-- ==== Sys2Proof/WellFormed.lean ====
section
/-! DEFINITION. Which commands can arise: the bounds the manual puts on what an outside party or a port can bring
(R58, R65, R172, R177, R179). The meanings are total, so an ill-formed command still has an effect; claims that need
the bound cite this check. -/

namespace Sys2Proof

/-- The request kinds the part knows (11.2). -/
def knownKinds : List Nat :=
  [0x10, 0x11, 0x12, 0x20, 0x21, 0x22, 0x30, 0x31, 0x32, 0x33, 0x40, 0x41, 0x50, 0x51, 0x52, 0x60, 0x61]

/-- A station address is 1 to 62 (R172). -/
def addressOk (n : Nat) : Bool := decide (1 ≤ n) && decide (n ≤ 62)

/-- The bytes after the request kind (and after a table or operation byte, `lead` of them in all) fit a payload of 64
(R172). -/
def fits (lead : Nat) (params : List Byte) : Bool := decide (lead + params.length ≤ 64)

/-- The check of one command. -/
def Instr.wf : Instr → Bool
  | .powerUp _ _ => true
  | .poll => true
  | .noneReply => true
  | .corruptReply => true
  | .join _ address => addressOk address
  | .windowExpiry => true
  | .linkRestart => true
  | .breakEnd => true
  | .unknownRequest kind params => !(knownKinds.contains kind.toNat) && fits 1 params
  | .look p => fits 1 p
  | .watchSet p => fits 2 p
  | .watchClear p => fits 2 p
  | .describe p => fits 1 p
  | .claim p => fits 1 p
  | .demand p => fits 1 p
  | .release p => fits 1 p
  | .amendLoop p => fits 2 p
  | .amendRoom p => fits 2 p
  | .amendFloor p => fits 2 p
  | .amendHouse p => fits 2 p
  | .enrol p => fits 1 p
  | .retire p => fits 1 p
  | .preset p => fits 1 p
  | .campaignStart p => fits 1 p
  | .campaignCancel p => fits 1 p
  | .hold p => fits 1 p
  | .stop p step => fits 1 p && decide (step ≤ Config.maxCapacity)
  | .resume p => fits 1 p
  | .store p => fits 1 p
  | .restart p => fits 1 p
  | .insertion _ => true
  | .removal _ => true
  | .moveStart => true
  | .legReached => true
  | .endStopReached _ steps => decide (steps ≤ Config.closingAllowance)
  | .homingTravelLimit => true
  | .stall step => decide (step ≤ Config.closingAllowance)
  | .dwellExpiry => true
  | .scanCompletion _ => true
  | .minuteTick => true
  | .leaseExpiry _ => true
  | .midnight => true
  | .exerciseMinute => true
  | .roundExpiry _ => true
  | .storeCompletion _ => true
  | .pauseLineAssertion => true
  | .pauseLineRelease => true
  | .lossOfSupply => true
  | .breakOnset => true
  | .amendOfDriveOrRoster p =>
    fits 1 p && (match p with
      | [] => true
      | t :: _ => !([1, 2, 3, 4].contains t.toNat))
  | .openCallReplyDiscarded => true

end Sys2Proof
end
########
§ What the exercise asks: For this task, write out exactly the lines of the entries above, starting at the line with "namespace Sys2Proof" and ending at the line with "address => addressOk address", both included, and no others.

§ Problem solution:
namespace Sys2Proof

/-- The request kinds the part knows (11.2). -/
def knownKinds : List Nat :=
  [0x10, 0x11, 0x12, 0x20, 0x21, 0x22, 0x30, 0x31, 0x32, 0x33, 0x40, 0x41, 0x50, 0x51, 0x52, 0x60, 0x61]

/-- A station address is 1 to 62 (R172). -/
def addressOk (n : Nat) : Bool := decide (1 ≤ n) && decide (n ≤ 62)

/-- The bytes after the request kind (and after a table or operation byte, `lead` of them in all) fit a payload of 64
(R172). -/
def fits (lead : Nat) (params : List Byte) : Bool := decide (lead + params.length ≤ 64)

/-- The check of one command. -/
def Instr.wf : Instr → Bool
  | .powerUp _ _ => true
  | .poll => true
  | .noneReply => true
  | .corruptReply => true
  | .join _ address => addressOk address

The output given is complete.